▶ **Exercise details**
Beginning with the line below that contains "[addr]; exact h3" and ending with the line that contains "refine ⟨by rw [ec]; rfl, others", copy every line exactly. Copy nothing else.

▶ **The records**
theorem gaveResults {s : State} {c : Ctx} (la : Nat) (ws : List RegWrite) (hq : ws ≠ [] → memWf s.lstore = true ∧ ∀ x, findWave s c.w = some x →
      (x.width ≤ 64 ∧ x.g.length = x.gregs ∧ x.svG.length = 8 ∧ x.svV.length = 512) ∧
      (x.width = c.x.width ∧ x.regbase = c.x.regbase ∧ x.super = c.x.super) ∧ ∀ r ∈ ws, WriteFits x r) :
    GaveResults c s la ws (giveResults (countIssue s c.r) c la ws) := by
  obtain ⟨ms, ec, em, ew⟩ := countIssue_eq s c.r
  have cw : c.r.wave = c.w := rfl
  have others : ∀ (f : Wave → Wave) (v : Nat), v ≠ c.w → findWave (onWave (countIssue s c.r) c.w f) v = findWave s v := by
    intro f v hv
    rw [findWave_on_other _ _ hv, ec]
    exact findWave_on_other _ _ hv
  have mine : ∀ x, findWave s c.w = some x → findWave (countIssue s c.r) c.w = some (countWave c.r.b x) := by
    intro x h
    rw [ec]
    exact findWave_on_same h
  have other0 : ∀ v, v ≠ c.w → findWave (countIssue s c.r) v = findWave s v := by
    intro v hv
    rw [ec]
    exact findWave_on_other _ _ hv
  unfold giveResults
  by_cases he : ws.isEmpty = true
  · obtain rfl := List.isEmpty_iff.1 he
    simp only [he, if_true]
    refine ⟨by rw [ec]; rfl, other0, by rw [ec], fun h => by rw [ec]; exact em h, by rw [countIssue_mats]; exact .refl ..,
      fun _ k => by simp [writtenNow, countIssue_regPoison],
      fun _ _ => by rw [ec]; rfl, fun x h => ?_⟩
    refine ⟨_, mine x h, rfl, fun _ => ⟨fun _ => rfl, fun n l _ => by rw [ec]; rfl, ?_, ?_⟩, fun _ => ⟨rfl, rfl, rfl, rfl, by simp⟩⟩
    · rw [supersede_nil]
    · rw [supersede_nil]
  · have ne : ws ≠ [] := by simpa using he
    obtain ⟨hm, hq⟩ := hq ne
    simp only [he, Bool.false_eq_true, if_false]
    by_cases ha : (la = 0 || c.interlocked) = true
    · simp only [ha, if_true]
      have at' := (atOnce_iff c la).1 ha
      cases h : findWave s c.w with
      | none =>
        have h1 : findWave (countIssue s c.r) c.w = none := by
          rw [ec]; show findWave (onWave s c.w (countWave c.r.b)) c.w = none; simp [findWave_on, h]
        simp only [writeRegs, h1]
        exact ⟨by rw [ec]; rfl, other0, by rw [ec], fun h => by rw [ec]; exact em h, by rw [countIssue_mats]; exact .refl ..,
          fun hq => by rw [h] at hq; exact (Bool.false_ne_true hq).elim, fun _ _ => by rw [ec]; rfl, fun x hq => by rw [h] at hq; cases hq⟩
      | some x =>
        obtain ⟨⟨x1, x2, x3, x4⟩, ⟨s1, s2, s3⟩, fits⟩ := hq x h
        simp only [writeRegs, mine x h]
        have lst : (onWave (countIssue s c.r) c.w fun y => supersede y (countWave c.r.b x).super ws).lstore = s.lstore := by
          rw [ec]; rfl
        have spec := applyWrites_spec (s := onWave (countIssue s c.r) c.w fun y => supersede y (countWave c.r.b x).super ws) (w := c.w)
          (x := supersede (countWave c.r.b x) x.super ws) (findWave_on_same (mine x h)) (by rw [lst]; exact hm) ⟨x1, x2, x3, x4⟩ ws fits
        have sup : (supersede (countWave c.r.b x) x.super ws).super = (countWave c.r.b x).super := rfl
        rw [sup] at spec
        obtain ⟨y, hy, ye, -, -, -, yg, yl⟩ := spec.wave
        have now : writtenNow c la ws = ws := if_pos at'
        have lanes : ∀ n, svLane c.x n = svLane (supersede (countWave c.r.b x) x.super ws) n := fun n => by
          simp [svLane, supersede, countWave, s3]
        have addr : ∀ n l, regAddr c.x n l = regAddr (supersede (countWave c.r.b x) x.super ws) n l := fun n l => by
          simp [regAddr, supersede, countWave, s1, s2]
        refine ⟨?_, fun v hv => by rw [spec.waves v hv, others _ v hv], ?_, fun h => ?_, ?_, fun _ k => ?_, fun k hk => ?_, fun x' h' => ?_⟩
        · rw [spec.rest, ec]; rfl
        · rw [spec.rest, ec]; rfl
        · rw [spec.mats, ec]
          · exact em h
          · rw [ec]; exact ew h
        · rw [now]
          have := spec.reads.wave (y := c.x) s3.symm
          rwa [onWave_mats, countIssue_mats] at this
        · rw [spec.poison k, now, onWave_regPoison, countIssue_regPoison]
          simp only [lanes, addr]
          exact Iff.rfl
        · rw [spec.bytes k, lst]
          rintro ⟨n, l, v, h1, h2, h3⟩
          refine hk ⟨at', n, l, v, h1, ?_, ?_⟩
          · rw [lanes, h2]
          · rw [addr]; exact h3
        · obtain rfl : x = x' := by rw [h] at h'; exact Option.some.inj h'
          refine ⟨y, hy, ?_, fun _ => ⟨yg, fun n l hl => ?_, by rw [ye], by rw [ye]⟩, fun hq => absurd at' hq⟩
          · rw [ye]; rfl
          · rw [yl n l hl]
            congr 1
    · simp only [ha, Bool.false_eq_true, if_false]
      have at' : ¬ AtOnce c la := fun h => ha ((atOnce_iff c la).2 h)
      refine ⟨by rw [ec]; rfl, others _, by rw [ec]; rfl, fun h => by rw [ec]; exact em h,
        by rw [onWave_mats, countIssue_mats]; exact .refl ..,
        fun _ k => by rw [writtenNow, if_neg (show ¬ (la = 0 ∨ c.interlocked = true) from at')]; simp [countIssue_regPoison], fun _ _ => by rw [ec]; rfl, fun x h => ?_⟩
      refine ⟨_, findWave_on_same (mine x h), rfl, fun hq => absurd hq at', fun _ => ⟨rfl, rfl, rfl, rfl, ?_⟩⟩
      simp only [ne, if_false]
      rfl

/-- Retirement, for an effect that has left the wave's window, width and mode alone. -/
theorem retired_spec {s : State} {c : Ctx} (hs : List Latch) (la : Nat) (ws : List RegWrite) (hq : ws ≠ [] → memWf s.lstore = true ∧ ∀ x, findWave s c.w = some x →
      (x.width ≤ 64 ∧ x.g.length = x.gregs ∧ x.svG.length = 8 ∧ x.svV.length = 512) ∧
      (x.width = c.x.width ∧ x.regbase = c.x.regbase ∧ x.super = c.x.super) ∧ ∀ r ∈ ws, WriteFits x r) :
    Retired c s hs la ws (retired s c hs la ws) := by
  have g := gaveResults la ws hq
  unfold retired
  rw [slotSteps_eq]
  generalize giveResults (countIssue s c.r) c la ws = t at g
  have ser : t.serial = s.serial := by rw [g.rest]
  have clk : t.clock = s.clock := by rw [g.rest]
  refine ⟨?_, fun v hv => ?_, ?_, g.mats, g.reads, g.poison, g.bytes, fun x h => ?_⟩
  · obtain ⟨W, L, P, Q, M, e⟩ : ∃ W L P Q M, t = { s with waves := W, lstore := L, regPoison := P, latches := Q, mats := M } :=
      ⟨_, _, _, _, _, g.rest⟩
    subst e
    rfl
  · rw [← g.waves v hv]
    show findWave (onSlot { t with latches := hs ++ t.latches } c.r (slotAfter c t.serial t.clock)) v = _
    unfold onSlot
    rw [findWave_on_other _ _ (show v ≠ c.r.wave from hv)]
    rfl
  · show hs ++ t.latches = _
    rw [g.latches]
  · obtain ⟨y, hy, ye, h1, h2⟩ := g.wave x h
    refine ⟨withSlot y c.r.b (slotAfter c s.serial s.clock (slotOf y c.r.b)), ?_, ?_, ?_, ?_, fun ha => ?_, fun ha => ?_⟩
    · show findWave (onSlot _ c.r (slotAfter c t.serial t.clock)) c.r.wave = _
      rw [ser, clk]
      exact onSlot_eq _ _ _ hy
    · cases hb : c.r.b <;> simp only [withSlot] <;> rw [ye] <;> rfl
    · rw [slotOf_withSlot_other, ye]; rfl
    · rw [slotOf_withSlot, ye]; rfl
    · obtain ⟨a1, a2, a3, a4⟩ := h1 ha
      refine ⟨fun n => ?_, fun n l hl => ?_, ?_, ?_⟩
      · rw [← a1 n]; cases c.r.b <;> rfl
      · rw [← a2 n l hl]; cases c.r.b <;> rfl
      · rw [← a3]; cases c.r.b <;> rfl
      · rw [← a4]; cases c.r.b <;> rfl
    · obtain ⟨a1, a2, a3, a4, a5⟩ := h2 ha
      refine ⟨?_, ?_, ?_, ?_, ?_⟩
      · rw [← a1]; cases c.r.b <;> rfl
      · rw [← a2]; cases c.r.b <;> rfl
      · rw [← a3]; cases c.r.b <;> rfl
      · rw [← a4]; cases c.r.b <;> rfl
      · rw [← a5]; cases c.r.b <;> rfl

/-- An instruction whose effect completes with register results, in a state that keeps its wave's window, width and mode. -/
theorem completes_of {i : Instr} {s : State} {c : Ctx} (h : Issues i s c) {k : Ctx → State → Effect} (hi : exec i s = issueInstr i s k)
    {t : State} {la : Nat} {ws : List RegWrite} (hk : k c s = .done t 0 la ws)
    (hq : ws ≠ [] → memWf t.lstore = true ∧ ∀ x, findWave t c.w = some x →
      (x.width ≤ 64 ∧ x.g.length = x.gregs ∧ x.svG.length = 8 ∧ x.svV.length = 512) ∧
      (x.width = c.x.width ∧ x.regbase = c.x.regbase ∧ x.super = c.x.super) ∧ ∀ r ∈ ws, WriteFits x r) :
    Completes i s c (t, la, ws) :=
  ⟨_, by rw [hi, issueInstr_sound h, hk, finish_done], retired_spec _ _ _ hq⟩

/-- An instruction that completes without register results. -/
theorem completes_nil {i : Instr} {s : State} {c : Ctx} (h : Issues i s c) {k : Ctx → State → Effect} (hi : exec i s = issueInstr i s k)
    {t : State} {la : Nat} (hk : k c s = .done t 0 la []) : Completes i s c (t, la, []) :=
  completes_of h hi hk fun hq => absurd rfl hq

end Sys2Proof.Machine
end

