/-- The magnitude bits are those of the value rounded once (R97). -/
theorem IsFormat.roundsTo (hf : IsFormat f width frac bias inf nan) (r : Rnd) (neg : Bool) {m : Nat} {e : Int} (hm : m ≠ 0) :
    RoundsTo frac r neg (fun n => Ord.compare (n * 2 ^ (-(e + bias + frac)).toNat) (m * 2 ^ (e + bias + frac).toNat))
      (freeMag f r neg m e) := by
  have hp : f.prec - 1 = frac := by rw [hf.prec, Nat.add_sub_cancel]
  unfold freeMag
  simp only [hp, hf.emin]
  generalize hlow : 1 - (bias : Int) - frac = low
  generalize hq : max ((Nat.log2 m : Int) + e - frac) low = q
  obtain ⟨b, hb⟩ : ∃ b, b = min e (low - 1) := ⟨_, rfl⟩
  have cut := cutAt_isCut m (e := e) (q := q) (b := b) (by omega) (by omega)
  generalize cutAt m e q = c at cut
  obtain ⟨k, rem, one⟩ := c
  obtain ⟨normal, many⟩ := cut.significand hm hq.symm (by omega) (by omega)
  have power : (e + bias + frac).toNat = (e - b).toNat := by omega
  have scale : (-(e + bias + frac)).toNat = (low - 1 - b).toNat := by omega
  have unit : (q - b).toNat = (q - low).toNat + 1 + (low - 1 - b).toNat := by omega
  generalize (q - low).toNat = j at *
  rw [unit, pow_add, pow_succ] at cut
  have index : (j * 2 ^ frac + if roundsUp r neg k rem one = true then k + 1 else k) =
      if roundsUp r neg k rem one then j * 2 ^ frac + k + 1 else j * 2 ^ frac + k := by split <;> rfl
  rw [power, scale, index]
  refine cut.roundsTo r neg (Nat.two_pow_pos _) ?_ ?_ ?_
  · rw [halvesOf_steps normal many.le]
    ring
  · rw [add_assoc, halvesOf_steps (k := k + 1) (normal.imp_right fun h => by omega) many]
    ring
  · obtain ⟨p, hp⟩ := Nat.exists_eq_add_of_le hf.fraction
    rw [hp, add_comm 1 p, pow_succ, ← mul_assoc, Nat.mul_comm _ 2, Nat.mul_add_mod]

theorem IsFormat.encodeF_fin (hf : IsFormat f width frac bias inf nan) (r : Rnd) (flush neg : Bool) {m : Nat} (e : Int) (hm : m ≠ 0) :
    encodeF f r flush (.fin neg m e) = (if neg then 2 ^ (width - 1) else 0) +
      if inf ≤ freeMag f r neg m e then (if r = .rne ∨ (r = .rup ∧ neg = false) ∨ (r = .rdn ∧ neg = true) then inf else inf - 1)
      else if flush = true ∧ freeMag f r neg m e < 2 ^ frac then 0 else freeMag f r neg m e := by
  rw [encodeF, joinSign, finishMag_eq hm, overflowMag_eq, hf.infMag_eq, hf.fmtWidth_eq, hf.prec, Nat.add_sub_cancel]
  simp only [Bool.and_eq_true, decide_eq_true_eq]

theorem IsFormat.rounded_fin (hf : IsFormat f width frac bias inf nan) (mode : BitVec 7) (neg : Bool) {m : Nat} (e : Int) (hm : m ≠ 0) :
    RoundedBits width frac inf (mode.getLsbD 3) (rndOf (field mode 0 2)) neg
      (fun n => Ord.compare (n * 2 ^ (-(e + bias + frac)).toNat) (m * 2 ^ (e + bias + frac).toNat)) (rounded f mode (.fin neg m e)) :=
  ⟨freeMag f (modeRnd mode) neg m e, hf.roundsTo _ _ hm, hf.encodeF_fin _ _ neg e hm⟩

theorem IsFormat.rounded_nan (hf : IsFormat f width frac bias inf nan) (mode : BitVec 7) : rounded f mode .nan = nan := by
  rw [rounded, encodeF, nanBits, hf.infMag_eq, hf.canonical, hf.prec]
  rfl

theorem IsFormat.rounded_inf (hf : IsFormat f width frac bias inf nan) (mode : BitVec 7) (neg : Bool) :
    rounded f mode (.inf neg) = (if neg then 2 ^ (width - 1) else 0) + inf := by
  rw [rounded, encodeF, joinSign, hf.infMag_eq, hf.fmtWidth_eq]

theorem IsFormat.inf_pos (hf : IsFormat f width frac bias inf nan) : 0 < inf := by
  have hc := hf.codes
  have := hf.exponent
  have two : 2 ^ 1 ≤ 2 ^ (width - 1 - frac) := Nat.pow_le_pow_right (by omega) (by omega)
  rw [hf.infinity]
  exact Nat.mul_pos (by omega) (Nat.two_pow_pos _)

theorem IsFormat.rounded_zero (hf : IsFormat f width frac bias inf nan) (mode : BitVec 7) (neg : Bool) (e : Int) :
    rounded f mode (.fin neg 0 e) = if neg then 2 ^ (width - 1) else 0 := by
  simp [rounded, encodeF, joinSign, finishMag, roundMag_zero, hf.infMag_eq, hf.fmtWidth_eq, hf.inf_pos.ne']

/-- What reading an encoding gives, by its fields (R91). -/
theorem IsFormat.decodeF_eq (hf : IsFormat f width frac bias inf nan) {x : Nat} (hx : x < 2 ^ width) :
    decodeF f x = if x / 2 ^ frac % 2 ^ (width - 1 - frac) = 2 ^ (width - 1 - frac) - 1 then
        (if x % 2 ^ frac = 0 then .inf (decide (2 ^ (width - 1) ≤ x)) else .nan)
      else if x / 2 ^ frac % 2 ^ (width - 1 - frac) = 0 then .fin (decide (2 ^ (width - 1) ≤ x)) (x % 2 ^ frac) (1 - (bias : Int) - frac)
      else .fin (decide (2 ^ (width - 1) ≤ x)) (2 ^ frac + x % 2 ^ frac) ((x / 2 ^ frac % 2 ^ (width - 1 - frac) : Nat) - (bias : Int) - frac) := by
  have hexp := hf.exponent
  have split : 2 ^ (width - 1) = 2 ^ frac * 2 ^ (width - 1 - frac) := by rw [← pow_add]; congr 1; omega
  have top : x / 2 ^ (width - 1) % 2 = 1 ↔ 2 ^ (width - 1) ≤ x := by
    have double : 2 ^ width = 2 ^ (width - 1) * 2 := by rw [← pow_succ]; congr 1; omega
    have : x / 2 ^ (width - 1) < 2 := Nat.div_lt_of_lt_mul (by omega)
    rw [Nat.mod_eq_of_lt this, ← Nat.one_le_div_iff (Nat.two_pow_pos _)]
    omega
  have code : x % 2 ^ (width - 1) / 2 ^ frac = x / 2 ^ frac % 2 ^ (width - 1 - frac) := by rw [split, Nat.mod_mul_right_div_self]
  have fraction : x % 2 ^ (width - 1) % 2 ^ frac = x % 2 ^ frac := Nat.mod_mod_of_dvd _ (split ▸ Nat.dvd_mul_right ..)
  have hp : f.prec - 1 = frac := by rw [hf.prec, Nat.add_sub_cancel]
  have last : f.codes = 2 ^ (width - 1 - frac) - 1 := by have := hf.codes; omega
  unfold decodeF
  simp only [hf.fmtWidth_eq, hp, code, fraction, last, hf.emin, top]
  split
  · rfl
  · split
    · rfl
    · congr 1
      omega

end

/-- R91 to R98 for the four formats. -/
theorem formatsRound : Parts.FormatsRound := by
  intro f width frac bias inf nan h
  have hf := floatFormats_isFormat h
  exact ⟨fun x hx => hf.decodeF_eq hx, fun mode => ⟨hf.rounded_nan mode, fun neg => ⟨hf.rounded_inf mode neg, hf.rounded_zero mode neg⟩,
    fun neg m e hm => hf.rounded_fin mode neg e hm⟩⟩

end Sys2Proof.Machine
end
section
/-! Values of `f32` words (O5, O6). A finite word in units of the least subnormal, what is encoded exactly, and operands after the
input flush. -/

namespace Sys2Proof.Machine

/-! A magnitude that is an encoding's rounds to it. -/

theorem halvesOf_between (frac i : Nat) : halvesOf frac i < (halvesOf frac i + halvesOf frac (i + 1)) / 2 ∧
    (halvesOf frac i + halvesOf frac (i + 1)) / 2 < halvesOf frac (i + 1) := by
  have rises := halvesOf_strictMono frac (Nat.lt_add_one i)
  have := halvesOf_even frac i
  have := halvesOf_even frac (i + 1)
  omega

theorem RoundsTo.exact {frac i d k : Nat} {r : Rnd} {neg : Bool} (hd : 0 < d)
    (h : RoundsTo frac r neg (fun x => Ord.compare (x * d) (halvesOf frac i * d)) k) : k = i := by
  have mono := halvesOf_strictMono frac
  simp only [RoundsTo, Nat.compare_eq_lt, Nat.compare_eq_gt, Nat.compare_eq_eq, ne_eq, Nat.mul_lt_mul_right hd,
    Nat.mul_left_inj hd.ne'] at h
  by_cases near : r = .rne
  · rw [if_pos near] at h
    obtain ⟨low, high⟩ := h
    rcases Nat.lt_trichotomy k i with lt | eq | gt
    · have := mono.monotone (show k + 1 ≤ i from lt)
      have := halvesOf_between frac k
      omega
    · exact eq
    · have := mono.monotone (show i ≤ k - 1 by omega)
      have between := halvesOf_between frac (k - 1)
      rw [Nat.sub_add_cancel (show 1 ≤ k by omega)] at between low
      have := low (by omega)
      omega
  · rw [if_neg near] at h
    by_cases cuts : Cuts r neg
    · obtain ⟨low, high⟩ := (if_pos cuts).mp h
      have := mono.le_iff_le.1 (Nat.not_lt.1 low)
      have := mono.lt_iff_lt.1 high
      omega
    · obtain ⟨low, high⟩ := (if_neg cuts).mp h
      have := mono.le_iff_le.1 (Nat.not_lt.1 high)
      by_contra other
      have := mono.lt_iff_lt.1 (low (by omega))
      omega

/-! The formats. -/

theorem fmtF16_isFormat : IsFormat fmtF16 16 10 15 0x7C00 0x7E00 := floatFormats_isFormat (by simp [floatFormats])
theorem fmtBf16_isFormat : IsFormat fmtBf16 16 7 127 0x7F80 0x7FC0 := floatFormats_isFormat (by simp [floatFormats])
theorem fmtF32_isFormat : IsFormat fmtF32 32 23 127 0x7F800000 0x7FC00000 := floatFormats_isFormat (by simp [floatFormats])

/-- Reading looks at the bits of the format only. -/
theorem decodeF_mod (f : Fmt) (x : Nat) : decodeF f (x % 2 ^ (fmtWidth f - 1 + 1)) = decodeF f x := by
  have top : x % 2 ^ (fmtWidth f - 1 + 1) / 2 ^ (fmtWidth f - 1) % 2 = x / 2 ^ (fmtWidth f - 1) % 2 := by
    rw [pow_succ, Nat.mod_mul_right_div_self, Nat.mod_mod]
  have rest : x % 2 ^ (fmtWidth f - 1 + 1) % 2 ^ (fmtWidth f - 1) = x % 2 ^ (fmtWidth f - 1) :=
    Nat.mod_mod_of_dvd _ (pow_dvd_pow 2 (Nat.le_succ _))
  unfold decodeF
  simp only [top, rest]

▶ **Your solution**
          · rw [addr]; exact h3
        · obtain rfl : x = x' := by rw [h] at h'; exact Option.some.inj h'
          refine ⟨y, hy, ?_, fun _ => ⟨yg, fun n l hl => ?_, by rw [ye], by rw [ye]⟩, fun hq => absurd at' hq⟩
          · rw [ye]; rfl
          · rw [yl n l hl]
            congr 1
    · simp only [ha, Bool.false_eq_true, if_false]
      have at' : ¬ AtOnce c la := fun h => ha ((atOnce_iff c la).2 h)
      refine ⟨by rw [ec]; rfl, others _, by rw [ec]; rfl, fun h => by rw [ec]; exact em h,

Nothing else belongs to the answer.